1. Download from genewiz and sanity check QC to make sure downloads intact
2. FastQC (optional)
3. Illumina adapter trimming and QC with Fastp
4. Barcode from index read added to read heading of read 1 fastq files (read converted into 2-line reads, ".reads")
5. Trimming of the transposon tag
6. Mapping with BWA-mem
7. TA-site quantification, removal of PCR duplicates
8. Generation of insertion files (.wig)

This protocol uses primers based on those used in Mendum et al, 2019 (BMC Genomics) where the barcode is included in the i7 index read.
The primers are included as a spreadsheet, 

#### Necessary modules and scripts

tnseq_pro.py module contains all the python functions for processing the fastq and sam files.

snakemake/tnseq/ directory contains the necessary snakemake scripts for fastp and mapping

### Download from genewiz and sanity checks

In [None]:
#download from genewiz sftp
sftp jstien01_student_bbk@gweusftp.azenta.com
lcd /d/in16/u/sj003/men_tnseq
cd 40-842749567
mget *

In [None]:
#check length of files to see if reads same in all files?
cd fastq
FILES=*.fastq.gz
for file in $FILES; do wc -l $file; done >> sanity_check.txt

# check files downloaded correctly
for file in $FILES; do md5sum -c $file.md5; done >> md5_check.txt

#head
for file in $FILES; do echo $file; zcat $file | head -10 $file; done


### FastQC on all reads

In [None]:
cd fastq
module load fastqc
module load multiqc
FILES=*.fastq.gz
for f in $FILES; do fastqc ${f} -o fastqc; done
cd fastqc
multiqc .


### Fastp for quality control and Illumina adapter trimming of read 1 only 

Don't allow automatic detection or will trim transposon tags which are needed for insertion site confirmation and position. This shouldn't actually trim that many files as most were probably trimmed by genewiz processing.
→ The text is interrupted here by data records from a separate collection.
-- ==== Sys2Proof/Syntax.lean ====
section
/-! DEFINITION. The syntax of the L960's steps: one constructor for each row of spec/opcode_table.json.

The 265 rows with an encoding carry the fields of their word (R38 to R53), each as the bit vector the word holds.
The other 97 rows have no word: they are steps of the device (95_what_each_step_holds.md), and their operands name
where in the device the step happens (log 30). -/

namespace Sys2Proof

/-- The units of a core that have an arbiter (R21, R202). A matrix portion is named by the array mode it belongs to
and its index. -/
inductive UnitKind where
  /-- The vector unit. -/
  | vector
  /-- The matrix array as a whole. -/
  | matrixWhole
  /-- One half of the matrix array, 0 or 1. -/
  | matrixHalf (i : Nat)
  /-- One quarter of the matrix array, 0 to 3. -/
  | matrixQuarter (i : Nat)
  /-- The copy request engine. -/
  | copy
  deriving DecidableEq, Repr

/-- The three dispatch queues of a group (R19). -/
inductive QueueKind where
  | vector
  | matrix
  | copy
  deriving DecidableEq, Repr

/-- What an access needs of a page (R216). -/
inductive Access where
  /-- A read needs RD. -/
  | load
  /-- A write needs WR. -/
  | store
  /-- An atomic or a reduction at memory needs RD and WR. -/
  | atomic
  /-- An instruction fetch needs EX. -/
  | fetch
  deriving DecidableEq, Repr

/-- Where a storage error of R366 is found. -/
inductive ErrorPlace where
  /-- A 48-byte sector of memory, by its sector number. -/
  | sector (n : Nat)
  /-- A sector that a core's L1 holds: core, sector number. -/
  | l1 (core n : Nat)
  /-- A 64-bit word of the slice file: core, slot, element, 64-bit register. -/
  | slice (core slot elem reg : Nat)
  /-- A 64-bit word of a mask of a group. -/
  | mask (core slot m word : Nat)
  /-- A 64-bit word of a row of an accumulator tile of a group: core, slot, tile, row, word of the row. -/
  | tile (core slot t row word : Nat)
  /-- A 64-bit word of a row of the reuse latch of a group. -/
  | latch (core slot row word : Nat)
  /-- An entry of a dispatch queue of a group, by its place in the queue. -/
  | entry (core slot : Nat) (q : QueueKind) (place : Nat)
  /-- The TLB of a core, one entry. -/
  | tlb (core i : Nat)
  /-- The instruction cache of a core, one word. -/
  | icache (core i : Nat)
  /-- A block sum of a column group, in the TMMA that a group's matrix queue offers next. -/
  | array (core slot : Nat)
  /-- A lane of a protected task's convoy at the head of a group's vector queue: its results at an element differ (R365). -/
  | lane (core slot elem : Nat)
  /-- A column of a pair, in a protected task's TMMA that a group's matrix queue offers next (R207). -/
  | pair (core slot : Nat)
  deriving DecidableEq, Repr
config.yaml must be present in working directory

In [None]:
cd fastp
conda activate snakemake
snakemake -np -s ~/snakemake/tnseq/fastp/snakefile.smk
snakemake --cores 4 -s ~/snakemake/tnseq/fastp/snakefile.smk

#on server
#!nohup snakemake --cores 8 -s $my_path/snakemake/tnseq/fastp/snakefile.smk > nohup_fastp.out 2>&1 &

#bash command for each file
#fastp -a GATCGGAAGAGCACACGTCTGAACTCCAGTCAC -i fastq/<infile.fastq> -o trimmed/<outfile.fastq>

### Move barcodes from P7 index read to the name portion of the header of R1 reads. 

P7 indexes were delivered as R2 fastq files from genewiz.
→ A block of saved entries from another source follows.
-- ==== Sys2Proof/Decode.lean ====
section
/-! DEFINITION. Decoding of instruction words (R37 to R54) and, after it, the encoder.

A word is a natural number below 2^32, bit 31 its most significant (R37). The decoder looks at the major opcode, then at
the function fields, then at the fields that must be zero, and last at the checks of `Instr.check`. -/

namespace Sys2Proof

/-- Bits [lo + len - 1 : lo] of a word as a number. -/
def field (w lo len : Nat) : Nat := w / 2 ^ lo % 2 ^ len

/-- Bits [lo + n - 1 : lo] of a word as an operand field. -/
def bits {n : Nat} (w lo : Nat) (_len : Nat) : BitVec n := BitVec.ofNat n (field w lo n)

/-- The instruction of a word, before the checks of `Instr.check`. -/
abbrev RawDecode := Except DecodeError Instr

/-- The fields that must be zero are zero. -/
def zeros (ok : Bool) (i : Instr) : RawDecode := if ok then .ok i else .error .nonzeroField

/-- Major 0x01: ADD, SUB, AND, OR, XOR, ANDN, SHL, SHR, SAR, ROL, ROR, MUL, MULH, MULHN, DIV, DIVN and the rest of its functions. -/
def decode01 (w : Nat) : RawDecode :=
  if field w 0 10 == 0 then .ok (.add (bits w 20 5) (bits w 15 5) (bits w 10 5)) else
  if field w 0 10 == 1 then .ok (.sub (bits w 20 5) (bits w 15 5) (bits w 10 5)) else
  if field w 0 10 == 2 then .ok (.and (bits w 20 5) (bits w 15 5) (bits w 10 5)) else
  if field w 0 10 == 3 then .ok (.or (bits w 20 5) (bits w 15 5) (bits w 10 5)) else
  if field w 0 10 == 4 then .ok (.xor (bits w 20 5) (bits w 15 5) (bits w 10 5)) else
  if field w 0 10 == 5 then .ok (.andn (bits w 20 5) (bits w 15 5) (bits w 10 5)) else
  if field w 0 10 == 6 then .ok (.shl (bits w 20 5) (bits w 15 5) (bits w 10 5)) else
  if field w 0 10 == 7 then .ok (.shr (bits w 20 5) (bits w 15 5) (bits w 10 5)) else
  if field w 0 10 == 8 then .ok (.sar (bits w 20 5) (bits w 15 5) (bits w 10 5)) else
  if field w 0 10 == 9 then .ok (.rol (bits w 20 5) (bits w 15 5) (bits w 10 5)) else
  if field w 0 10 == 10 then .ok (.ror (bits w 20 5) (bits w 15 5) (bits w 10 5)) else
  if field w 0 10 == 11 then .ok (.mul (bits w 20 5) (bits w 15 5) (bits w 10 5)) else
  if field w 0 10 == 12 then .ok (.mulh (bits w 20 5) (bits w 15 5) (bits w 10 5)) else
  if field w 0 10 == 13 then .ok (.mulhn (bits w 20 5) (bits w 15 5) (bits w 10 5)) else
  if field w 0 10 == 14 then .ok (.div (bits w 20 5) (bits w 15 5) (bits w 10 5)) else
  if field w 0 10 == 15 then .ok (.divn (bits w 20 5) (bits w 15 5) (bits w 10 5)) else
  if field w 0 10 == 16 then .ok (.rem (bits w 20 5) (bits w 15 5) (bits w 10 5)) else
  if field w 0 10 == 17 then .ok (.remn (bits w 20 5) (bits w 15 5) (bits w 10 5)) else
  if field w 0 10 == 18 then .ok (.min (bits w 20 5) (bits w 15 5) (bits w 10 5)) else
  if field w 0 10 == 19 then .ok (.max (bits w 20 5) (bits w 15 5) (bits w 10 5)) else
  if field w 0 10 == 20 then .ok (.minn (bits w 20 5) (bits w 15 5) (bits w 10 5)) else
  if field w 0 10 == 21 then .ok (.maxn (bits w 20 5) (bits w 15 5) (bits w 10 5)) else
  if field w 0 10 == 22 then .ok (.slt (bits w 20 5) (bits w 15 5) (bits w 10 5)) else
  if field w 0 10 == 23 then .ok (.sltn (bits w 20 5) (bits w 15 5) (bits w 10 5)) else
  if field w 0 10 == 24 then zeros (field w 10 5 == 0) (.clz (bits w 20 5) (bits w 15 5)) else
  if field w 0 10 == 25 then zeros (field w 10 5 == 0) (.ctz (bits w 20 5) (bits w 15 5)) else
  if field w 0 10 == 26 then zeros (field w 10 5 == 0) (.popc (bits w 20 5) (bits w 15 5)) else
  if field w 0 10 == 27 then zeros (field w 10 5 == 0) (.brev (bits w 20 5) (bits w 15 5)) else
  if field w 0 10 == 28 then zeros (field w 10 5 == 0) (.bswap (bits w 20 5) (bits w 15 5)) else
  if field w 0 10 == 29 then .ok (.sext (bits w 20 5) (bits w 15 5) (bits w 10 5)) else
  if field w 0 10 == 30 then .ok (.zext (bits w 20 5) (bits w 15 5) (bits w 10 5)) else
  if field w 0 10 == 31 then .ok (.addw (bits w 20 5) (bits w 15 5) (bits w 10 5)) else
  if field w 0 10 == 32 then .ok (.subw (bits w 20 5) (bits w 15 5) (bits w 10 5)) else .error .badFunction

/-- Major 0x02: ADDI. -/
def decode02 (w : Nat) : RawDecode :=
  .ok (.addi (bits w 20 5) (bits w 15 5) (bits w 0 15))

/-- Major 0x03: ANDI. -/
def decode03 (w : Nat) : RawDecode :=
  .ok (.andi (bits w 20 5) (bits w 15 5) (bits w 0 15))

/-- Major 0x04: ORI. -/
def decode04 (w : Nat) : RawDecode :=
  .ok (.ori (bits w 20 5) (bits w 15 5) (bits w 0 15))

/-- Major 0x05: XORI. -/
def decode05 (w : Nat) : RawDecode :=
  .ok (.xori (bits w 20 5) (bits w 15 5) (bits w 0 15))

/-- Major 0x06: SHLI, SHRI, SARI, ROLI. -/
def decode06 (w : Nat) : RawDecode :=
  if field w 13 2 == 0 then zeros (field w 6 7 == 0) (.shli (bits w 20 5) (bits w 15 5) (bits w 0 6)) else
  if field w 13 2 == 1 then zeros (field w 6 7 == 0) (.shri (bits w 20 5) (bits w 15 5) (bits w 0 6)) else
  if field w 13 2 == 2 then zeros (field w 6 7 == 0) (.sari (bits w 20 5) (bits w 15 5) (bits w 0 6)) else
  if field w 13 2 == 3 then zeros (field w 6 7 == 0) (.roli (bits w 20 5) (bits w 15 5) (bits w 0 6)) else .error .badFunction

/-- Major 0x07: SLTI. -/
def decode07 (w : Nat) : RawDecode :=
  .ok (.slti (bits w 20 5) (bits w 15 5) (bits w 0 15))

/-- Major 0x08: SLTNI. -/
def decode08 (w : Nat) : RawDecode :=
  .ok (.sltni (bits w 20 5) (bits w 15 5) (bits w 0 15))

/-- Major 0x09: LUI. -/
def decode09 (w : Nat) : RawDecode :=
  .ok (.lui (bits w 20 5) (bits w 0 20))

/-- Major 0x0A: ADDPC. -/
def decode0A (w : Nat) : RawDecode :=
  .ok (.addpc (bits w 20 5) (bits w 0 20))

/-- Major 0x0B: LUIH. -/
def decode0B (w : Nat) : RawDecode :=
  .ok (.luih (bits w 20 5) (bits w 0 20))

/-- Major 0x0C: FADD, FSUB, FMUL, FDIV, FSQRT, FMIN, FMAX, FMAD, FMSB, FNMA, FCMPEQ, FCMPLT, FCMPLE and the rest of its functions. -/
def decode0C (w : Nat) : RawDecode :=
  if field w 0 8 == 0 then .ok (.fadd (bits w 20 5) (bits w 15 5) (bits w 10 5) (bits w 8 2)) else
  if field w 0 8 == 1 then .ok (.fsub (bits w 20 5) (bits w 15 5) (bits w 10 5) (bits w 8 2)) else
  if field w 0 8 == 2 then .ok (.fmul (bits w 20 5) (bits w 15 5) (bits w 10 5) (bits w 8 2)) else
  if field w 0 8 == 3 then .ok (.fdiv (bits w 20 5) (bits w 15 5) (bits w 10 5) (bits w 8 2)) else
  if field w 0 8 == 4 then zeros (field w 10 5 == 0) (.fsqrt (bits w 20 5) (bits w 15 5) (bits w 8 2)) else
  if field w 0 8 == 5 then .ok (.fmin (bits w 20 5) (bits w 15 5) (bits w 10 5) (bits w 8 2)) else
  if field w 0 8 == 6 then .ok (.fmax (bits w 20 5) (bits w 15 5) (bits w 10 5) (bits w 8 2)) else
  if field w 0 8 == 7 then .ok (.fmad (bits w 20 5) (bits w 15 5) (bits w 10 5) (bits w 8 2)) else
  if field w 0 8 == 8 then .ok (.fmsb (bits w 20 5) (bits w 15 5) (bits w 10 5) (bits w 8 2)) else
  if field w 0 8 == 9 then .ok (.fnma (bits w 20 5) (bits w 15 5) (bits w 10 5) (bits w 8 2)) else
  if field w 0 8 == 10 then .ok (.fcmpeq (bits w 20 5) (bits w 15 5) (bits w 10 5) (bits w 8 2)) else
  if field w 0 8 == 11 then .ok (.fcmplt (bits w 20 5) (bits w 15 5) (bits w 10 5) (bits w 8 2)) else
  if field w 0 8 == 12 then .ok (.fcmple (bits w 20 5) (bits w 15 5) (bits w 10 5) (bits w 8 2)) else
  if field w 0 8 == 13 then .ok (.fcmpun (bits w 20 5) (bits w 15 5) (bits w 10 5) (bits w 8 2)) else
  if field w 0 8 == 14 then zeros (field w 10 5 == 0) (.fclass (bits w 20 5) (bits w 15 5) (bits w 8 2)) else
  if field w 0 8 == 15 then zeros (field w 10 5 == 0) (.fcvti (bits w 20 5) (bits w 15 5) (bits w 8 2)) else
  if field w 0 8 == 16 then zeros (field w 10 5 == 0) (.fcvtn (bits w 20 5) (bits w 15 5) (bits w 8 2)) else
  if field w 0 8 == 17 then zeros (field w 10 5 == 0) (.fcvtf (bits w 20 5) (bits w 15 5) (bits w 8 2)) else
  if field w 0 8 == 18 then zeros (field w 10 5 == 0) (.fcvtfn (bits w 20 5) (bits w 15 5) (bits w 8 2)) else
  if field w 0 8 == 19 then zeros (field w 12 3 == 0) (.fcvtp (bits w 20 5) (bits w 15 5) (bits w 10 2) (bits w 8 2)) else
  if field w 0 8 == 20 then .ok (.fsgn (bits w 20 5) (bits w 15 5) (bits w 10 5) (bits w 8 2)) else
  if field w 0 8 == 21 then .ok (.fsgnn (bits w 20 5) (bits w 15 5) (bits w 10 5) (bits w 8 2)) else
  if field w 0 8 == 22 then .ok (.fsgnx (bits w 20 5) (bits w 15 5) (bits w 10 5) (bits w 8 2)) else
  if field w 0 8 == 23 then zeros (field w 10 5 == 0) (.fabs (bits w 20 5) (bits w 15 5) (bits w 8 2)) else
  if field w 0 8 == 24 then zeros (field w 10 5 == 0) (.fneg (bits w 20 5) (bits w 15 5) (bits w 8 2)) else .error .badFunction

/-- Major 0x10: BEQ. -/
def decode10 (w : Nat) : RawDecode :=
  .ok (.beq (bits w 20 5) (bits w 15 5) (bits w 0 15))

/-- Major 0x11: BNE. -/
def decode11 (w : Nat) : RawDecode :=
  .ok (.bne (bits w 20 5) (bits w 15 5) (bits w 0 15))

/-- Major 0x12: BLT. -/
def decode12 (w : Nat) : RawDecode :=
  .ok (.blt (bits w 20 5) (bits w 15 5) (bits w 0 15))

/-- Major 0x13: BGE. -/
def decode13 (w : Nat) : RawDecode :=
  .ok (.bge (bits w 20 5) (bits w 15 5) (bits w 0 15))

/-- Major 0x14: BLTN. -/
def decode14 (w : Nat) : RawDecode :=
  .ok (.bltn (bits w 20 5) (bits w 15 5) (bits w 0 15))

/-- Major 0x15: BGEN. -/
def decode15 (w : Nat) : RawDecode :=
  .ok (.bgen (bits w 20 5) (bits w 15 5) (bits w 0 15))

/-- Major 0x16: JAL. -/
def decode16 (w : Nat) : RawDecode :=
  .ok (.jal (bits w 0 25))

/-- Major 0x17: JALR. -/
def decode17 (w : Nat) : RawDecode :=
  .ok (.jalr (bits w 20 5) (bits w 15 5) (bits w 0 15))

/-- Major 0x18: BMZ. -/
def decode18 (w : Nat) : RawDecode :=
  zeros (field w 15 5 == 0) (.bmz (bits w 20 5) (bits w 0 15))

/-- Major 0x19: BMNZ. -/
def decode19 (w : Nat) : RawDecode :=
  zeros (field w 15 5 == 0) (.bmnz (bits w 20 5) (bits w 0 15))

/-- Major 0x1A: TRAP, RETT, WAITE, YIELD, EXIT, BRK, FENCEI. -/
def decode1A (w : Nat) : RawDecode :=
  if field w 0 10 == 0 then zeros (field w 10 5 == 0 && field w 20 5 == 0) (.trap (bits w 15 5)) else
  if field w 0 10 == 1 then zeros (field w 10 15 == 0) (.rett) else
  if field w 0 10 == 2 then zeros (field w 10 5 == 0 && field w 20 5 == 0) (.waite (bits w 15 5)) else
  if field w 0 10 == 3 then zeros (field w 10 15 == 0) (.yield) else
  if field w 0 10 == 4 then zeros (field w 10 15 == 0) (.exit) else
  if field w 0 10 == 5 then zeros (field w 10 15 == 0) (.brk) else
  if field w 0 10 == 6 then zeros (field w 10 15 == 0) (.fencei) else .error .badFunction

/-- Major 0x1B: MFCR. -/
def decode1B (w : Nat) : RawDecode :=
  zeros (field w 10 10 == 0) (.mfcr (bits w 20 5) (bits w 0 10))

/-- Major 0x1C: MTCR. -/
def decode1C (w : Nat) : RawDecode :=
  zeros (field w 10 5 == 0 && field w 20 5 == 0) (.mtcr (bits w 15 5) (bits w 0 10))

/-- Major 0x1E: SETVL. -/
def decode1E (w : Nat) : RawDecode :=
  zeros (field w 2 8 == 0) (.setvl (bits w 20 5) (bits w 15 5) (bits w 10 5) (bits w 1 1) (bits w 0 1))

/-- Major 0x1F: SETVT. -/
def decode1F (w : Nat) : RawDecode :=
  zeros (field w 0 15 == 0) (.setvt (bits w 20 5) (bits w 15 5))

/-- Major 0x20: SETVTI. -/
def decode20 (w : Nat) : RawDecode :=
  zeros (field w 15 5 == 0) (.setvti (bits w 20 5) (bits w 14 1) (bits w 11 3) (bits w 7 4) (bits w 3 4) (bits w 0 3))

/-- Major 0x21: SETBASE. -/
def decode21 (w : Nat) : RawDecode :=
  .ok (.setbase (bits w 20 5) (bits w 15 5) (bits w 0 15))

/-- Major 0x22: SETTILE. -/
def decode22 (w : Nat) : RawDecode :=
  zeros (field w 0 10 == 0) (.settile (bits w 20 5) (bits w 15 5) (bits w 10 5))

/-- Major 0x23: VLENQ. -/
def decode23 (w : Nat) : RawDecode :=
  zeros (field w 0 15 == 0) (.vlenq (bits w 20 5) (bits w 15 5))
Reads will be converted from trimmed reads in fastq format to fasta format (header and sequence only). This takes around 5 minutes per file on laptop.

In [3]:
# iterate through files
import scripts.tnseq_pro as tn

#read all files in directory
#trimmed_files = "fastq/trimmed/"
trimmed_files = "tests/trimmed_reads/"
barcoded_dir = "tests/barcoded_reads"
tn.iterate_add_barcode(trimmed_files, barcoded_dir)
    

['tests/trimmed_reads/trimmed_test_5000_R1_001.fastq']
tests/barcoded_reads/barcode_trimmed_test_5000_R1_001.reads


## Remove transposon tag from reads with tag in first 20 bases

In [2]:
import scripts.tnseq_pro as tn

tn.iterate_tag_trim("tests/barcoded_reads", "tests/output/")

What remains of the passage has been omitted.